WHAT YOU ARE ASKED TO DO
Below are some entries. Copy each line that holds the string "lean".

--- THE DATA Enclosed Below ---

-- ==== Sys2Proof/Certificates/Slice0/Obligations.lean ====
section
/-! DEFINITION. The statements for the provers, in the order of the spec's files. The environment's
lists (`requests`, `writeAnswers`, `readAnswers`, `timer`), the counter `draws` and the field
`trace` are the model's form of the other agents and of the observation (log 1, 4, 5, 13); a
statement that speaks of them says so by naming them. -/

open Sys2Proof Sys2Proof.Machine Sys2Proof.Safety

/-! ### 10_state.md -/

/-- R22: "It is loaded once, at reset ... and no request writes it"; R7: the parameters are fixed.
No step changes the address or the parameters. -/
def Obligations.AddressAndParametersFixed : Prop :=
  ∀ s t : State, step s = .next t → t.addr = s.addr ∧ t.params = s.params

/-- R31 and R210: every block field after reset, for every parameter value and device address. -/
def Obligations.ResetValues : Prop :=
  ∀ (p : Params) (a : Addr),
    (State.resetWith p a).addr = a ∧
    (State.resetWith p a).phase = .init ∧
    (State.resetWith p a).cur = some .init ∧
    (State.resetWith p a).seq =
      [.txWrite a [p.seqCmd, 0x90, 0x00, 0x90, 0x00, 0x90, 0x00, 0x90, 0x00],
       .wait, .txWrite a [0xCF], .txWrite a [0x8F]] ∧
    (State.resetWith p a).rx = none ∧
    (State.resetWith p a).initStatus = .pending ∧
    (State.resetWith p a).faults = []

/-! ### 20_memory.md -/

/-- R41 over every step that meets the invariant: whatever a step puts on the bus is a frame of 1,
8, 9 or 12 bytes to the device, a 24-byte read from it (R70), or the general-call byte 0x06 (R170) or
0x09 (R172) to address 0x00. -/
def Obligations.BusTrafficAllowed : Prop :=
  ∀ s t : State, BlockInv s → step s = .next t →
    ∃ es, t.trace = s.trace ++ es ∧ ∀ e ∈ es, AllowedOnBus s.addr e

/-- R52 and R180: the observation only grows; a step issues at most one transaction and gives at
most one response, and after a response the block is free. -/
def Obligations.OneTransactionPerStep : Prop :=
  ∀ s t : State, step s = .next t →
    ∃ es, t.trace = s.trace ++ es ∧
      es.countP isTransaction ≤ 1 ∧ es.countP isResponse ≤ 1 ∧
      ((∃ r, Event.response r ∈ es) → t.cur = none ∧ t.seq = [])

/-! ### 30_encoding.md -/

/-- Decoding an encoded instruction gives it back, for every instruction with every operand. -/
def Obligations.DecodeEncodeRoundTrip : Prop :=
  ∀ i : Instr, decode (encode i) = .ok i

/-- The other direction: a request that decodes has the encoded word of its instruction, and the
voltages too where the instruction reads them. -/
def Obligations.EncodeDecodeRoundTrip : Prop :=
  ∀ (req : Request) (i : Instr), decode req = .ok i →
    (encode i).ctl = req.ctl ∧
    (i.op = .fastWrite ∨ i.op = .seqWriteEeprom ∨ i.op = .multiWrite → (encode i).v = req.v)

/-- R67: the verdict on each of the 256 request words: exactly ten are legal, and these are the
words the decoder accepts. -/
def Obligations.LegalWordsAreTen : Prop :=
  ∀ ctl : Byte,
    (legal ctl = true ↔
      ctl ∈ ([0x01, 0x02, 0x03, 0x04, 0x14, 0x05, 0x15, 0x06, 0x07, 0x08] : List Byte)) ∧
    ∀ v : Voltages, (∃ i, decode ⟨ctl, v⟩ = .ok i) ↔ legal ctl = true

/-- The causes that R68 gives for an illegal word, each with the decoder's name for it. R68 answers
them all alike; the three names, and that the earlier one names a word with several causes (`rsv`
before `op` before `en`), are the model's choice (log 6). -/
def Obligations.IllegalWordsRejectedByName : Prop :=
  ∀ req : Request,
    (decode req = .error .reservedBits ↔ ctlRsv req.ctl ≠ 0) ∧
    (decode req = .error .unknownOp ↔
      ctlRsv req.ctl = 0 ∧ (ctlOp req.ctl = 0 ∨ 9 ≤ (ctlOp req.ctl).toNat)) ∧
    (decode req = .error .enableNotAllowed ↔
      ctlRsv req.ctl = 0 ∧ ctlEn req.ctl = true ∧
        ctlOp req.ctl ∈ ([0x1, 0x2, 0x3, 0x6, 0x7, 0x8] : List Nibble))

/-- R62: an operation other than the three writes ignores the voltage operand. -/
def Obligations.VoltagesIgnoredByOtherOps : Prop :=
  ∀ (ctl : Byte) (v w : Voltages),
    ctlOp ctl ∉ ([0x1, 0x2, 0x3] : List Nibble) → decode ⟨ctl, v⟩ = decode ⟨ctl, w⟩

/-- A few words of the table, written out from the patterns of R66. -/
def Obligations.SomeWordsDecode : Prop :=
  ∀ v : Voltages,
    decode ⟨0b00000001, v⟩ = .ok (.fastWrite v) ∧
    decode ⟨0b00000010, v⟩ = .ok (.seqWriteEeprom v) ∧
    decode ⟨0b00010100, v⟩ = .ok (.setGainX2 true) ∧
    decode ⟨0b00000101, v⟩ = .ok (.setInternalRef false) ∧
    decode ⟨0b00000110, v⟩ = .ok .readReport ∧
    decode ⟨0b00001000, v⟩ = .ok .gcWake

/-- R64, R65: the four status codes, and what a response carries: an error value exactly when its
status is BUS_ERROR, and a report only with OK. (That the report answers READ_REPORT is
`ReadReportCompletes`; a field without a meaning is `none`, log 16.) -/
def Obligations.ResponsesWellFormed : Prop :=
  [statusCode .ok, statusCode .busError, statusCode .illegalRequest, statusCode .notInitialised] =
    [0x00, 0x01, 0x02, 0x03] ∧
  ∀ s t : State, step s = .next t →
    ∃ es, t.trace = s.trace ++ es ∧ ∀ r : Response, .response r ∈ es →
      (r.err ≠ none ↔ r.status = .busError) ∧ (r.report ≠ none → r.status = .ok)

--- End of Enclosed THE DATA ---
--- THE DATA Enclosed Below ---

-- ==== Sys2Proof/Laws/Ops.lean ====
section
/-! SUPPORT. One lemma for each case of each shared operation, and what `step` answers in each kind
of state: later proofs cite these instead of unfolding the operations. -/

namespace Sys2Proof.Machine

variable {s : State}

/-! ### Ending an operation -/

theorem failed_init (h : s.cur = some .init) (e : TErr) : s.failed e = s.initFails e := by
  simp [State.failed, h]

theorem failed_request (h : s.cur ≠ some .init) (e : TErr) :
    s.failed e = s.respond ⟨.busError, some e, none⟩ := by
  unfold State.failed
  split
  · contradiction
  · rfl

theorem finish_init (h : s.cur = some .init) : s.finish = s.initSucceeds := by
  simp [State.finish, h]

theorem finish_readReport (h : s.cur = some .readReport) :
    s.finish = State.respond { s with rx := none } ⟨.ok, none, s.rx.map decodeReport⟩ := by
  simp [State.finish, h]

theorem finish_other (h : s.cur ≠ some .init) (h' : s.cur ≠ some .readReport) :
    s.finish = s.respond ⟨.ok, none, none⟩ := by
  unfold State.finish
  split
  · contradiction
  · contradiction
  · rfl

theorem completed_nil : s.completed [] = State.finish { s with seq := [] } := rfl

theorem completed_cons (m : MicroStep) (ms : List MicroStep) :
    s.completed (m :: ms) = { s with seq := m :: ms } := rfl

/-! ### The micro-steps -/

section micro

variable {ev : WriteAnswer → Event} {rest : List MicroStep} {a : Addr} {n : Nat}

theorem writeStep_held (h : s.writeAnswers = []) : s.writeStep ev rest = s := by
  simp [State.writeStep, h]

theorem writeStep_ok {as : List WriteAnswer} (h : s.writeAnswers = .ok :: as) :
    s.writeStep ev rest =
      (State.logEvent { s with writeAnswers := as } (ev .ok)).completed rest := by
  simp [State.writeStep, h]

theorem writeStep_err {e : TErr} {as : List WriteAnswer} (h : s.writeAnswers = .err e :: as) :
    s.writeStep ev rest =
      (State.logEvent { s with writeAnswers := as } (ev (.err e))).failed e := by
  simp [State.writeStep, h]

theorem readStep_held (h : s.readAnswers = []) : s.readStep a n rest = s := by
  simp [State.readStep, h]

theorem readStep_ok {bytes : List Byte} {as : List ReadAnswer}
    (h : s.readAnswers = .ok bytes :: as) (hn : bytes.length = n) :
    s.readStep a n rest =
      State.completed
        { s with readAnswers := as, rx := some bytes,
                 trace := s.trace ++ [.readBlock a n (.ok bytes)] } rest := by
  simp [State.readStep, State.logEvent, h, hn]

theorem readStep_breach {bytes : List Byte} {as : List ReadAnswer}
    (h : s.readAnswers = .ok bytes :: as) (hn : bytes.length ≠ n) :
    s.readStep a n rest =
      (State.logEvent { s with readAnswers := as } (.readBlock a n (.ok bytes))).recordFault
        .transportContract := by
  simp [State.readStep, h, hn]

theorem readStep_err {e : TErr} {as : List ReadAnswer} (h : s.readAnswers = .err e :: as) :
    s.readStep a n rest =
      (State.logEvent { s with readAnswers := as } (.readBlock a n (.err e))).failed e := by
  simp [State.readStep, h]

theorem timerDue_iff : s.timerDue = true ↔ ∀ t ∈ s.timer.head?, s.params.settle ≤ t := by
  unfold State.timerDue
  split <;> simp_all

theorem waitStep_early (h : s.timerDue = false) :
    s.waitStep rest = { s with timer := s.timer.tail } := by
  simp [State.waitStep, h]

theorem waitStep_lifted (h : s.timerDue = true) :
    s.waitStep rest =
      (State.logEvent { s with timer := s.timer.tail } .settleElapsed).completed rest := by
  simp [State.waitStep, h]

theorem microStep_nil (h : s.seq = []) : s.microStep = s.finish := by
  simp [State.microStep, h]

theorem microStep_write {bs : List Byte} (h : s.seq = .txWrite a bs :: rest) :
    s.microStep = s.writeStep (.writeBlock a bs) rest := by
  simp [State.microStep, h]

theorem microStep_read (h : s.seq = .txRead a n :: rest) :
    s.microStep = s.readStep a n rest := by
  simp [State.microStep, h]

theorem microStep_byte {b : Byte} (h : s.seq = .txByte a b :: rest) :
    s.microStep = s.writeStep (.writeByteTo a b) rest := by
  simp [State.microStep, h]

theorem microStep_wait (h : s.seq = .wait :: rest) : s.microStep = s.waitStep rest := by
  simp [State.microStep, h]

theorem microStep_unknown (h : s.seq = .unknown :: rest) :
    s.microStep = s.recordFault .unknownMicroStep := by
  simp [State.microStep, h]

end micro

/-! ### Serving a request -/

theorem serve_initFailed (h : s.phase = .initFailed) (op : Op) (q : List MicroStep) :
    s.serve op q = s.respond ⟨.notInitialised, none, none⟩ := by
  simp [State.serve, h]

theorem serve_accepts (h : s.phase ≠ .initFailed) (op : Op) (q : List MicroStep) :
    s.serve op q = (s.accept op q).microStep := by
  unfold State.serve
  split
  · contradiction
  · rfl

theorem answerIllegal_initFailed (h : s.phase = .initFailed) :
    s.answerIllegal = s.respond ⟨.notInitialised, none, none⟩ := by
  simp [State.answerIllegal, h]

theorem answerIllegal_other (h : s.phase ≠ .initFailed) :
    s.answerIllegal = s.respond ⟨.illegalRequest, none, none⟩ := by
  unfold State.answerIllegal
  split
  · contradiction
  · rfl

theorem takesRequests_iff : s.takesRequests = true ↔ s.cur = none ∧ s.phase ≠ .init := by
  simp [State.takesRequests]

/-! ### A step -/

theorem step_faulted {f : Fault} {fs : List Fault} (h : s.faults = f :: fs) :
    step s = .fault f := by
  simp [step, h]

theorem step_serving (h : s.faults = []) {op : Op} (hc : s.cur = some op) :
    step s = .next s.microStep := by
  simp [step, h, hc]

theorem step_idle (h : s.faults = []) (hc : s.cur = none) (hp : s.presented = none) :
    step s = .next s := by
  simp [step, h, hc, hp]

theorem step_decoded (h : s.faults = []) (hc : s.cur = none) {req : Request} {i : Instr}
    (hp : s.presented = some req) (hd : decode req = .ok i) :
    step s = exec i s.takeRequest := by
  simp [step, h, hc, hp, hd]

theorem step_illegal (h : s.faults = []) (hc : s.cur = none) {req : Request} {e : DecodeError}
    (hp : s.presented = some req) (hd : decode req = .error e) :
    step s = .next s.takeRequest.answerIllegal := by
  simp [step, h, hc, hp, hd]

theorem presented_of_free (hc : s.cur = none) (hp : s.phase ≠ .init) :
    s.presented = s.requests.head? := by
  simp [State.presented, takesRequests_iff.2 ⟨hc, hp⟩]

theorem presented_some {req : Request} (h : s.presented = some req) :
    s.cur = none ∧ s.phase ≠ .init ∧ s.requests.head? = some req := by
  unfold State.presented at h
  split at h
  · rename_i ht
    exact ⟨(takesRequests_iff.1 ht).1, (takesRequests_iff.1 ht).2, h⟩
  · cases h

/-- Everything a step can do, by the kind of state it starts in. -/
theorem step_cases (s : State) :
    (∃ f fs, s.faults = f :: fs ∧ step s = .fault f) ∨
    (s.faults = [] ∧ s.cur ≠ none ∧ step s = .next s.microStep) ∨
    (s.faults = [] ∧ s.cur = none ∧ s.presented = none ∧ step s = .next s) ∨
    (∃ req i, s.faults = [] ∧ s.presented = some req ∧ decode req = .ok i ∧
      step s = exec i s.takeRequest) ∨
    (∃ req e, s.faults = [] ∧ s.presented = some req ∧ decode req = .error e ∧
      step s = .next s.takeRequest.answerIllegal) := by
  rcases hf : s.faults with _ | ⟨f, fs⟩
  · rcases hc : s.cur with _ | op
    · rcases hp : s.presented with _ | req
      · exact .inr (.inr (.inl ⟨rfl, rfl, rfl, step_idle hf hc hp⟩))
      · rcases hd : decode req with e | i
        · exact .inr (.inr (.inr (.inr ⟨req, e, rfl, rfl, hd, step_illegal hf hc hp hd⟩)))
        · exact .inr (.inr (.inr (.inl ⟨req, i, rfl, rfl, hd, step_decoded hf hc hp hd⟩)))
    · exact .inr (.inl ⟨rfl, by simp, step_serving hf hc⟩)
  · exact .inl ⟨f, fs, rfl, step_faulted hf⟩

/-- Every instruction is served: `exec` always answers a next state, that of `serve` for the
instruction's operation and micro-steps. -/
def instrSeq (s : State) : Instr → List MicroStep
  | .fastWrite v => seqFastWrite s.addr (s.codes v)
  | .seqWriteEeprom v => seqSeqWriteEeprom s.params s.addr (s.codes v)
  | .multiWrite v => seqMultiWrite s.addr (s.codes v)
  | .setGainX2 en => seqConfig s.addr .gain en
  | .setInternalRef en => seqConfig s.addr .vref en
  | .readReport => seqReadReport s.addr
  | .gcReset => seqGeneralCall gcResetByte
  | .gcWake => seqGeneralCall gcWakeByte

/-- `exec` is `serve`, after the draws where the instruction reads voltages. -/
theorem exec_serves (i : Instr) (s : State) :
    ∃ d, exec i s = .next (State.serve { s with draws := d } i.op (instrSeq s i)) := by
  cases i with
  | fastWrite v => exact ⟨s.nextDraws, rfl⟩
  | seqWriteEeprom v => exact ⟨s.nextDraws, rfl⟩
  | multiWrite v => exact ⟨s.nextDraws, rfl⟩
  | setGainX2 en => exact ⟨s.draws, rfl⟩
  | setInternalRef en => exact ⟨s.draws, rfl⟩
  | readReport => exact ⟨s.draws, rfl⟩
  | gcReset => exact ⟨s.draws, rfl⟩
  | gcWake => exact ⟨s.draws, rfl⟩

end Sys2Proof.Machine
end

--- End of Enclosed THE DATA ---

RESPONSE
-- ==== Sys2Proof/Certificates/Slice0/Obligations.lean ====
-- ==== Sys2Proof/Laws/Ops.lean ====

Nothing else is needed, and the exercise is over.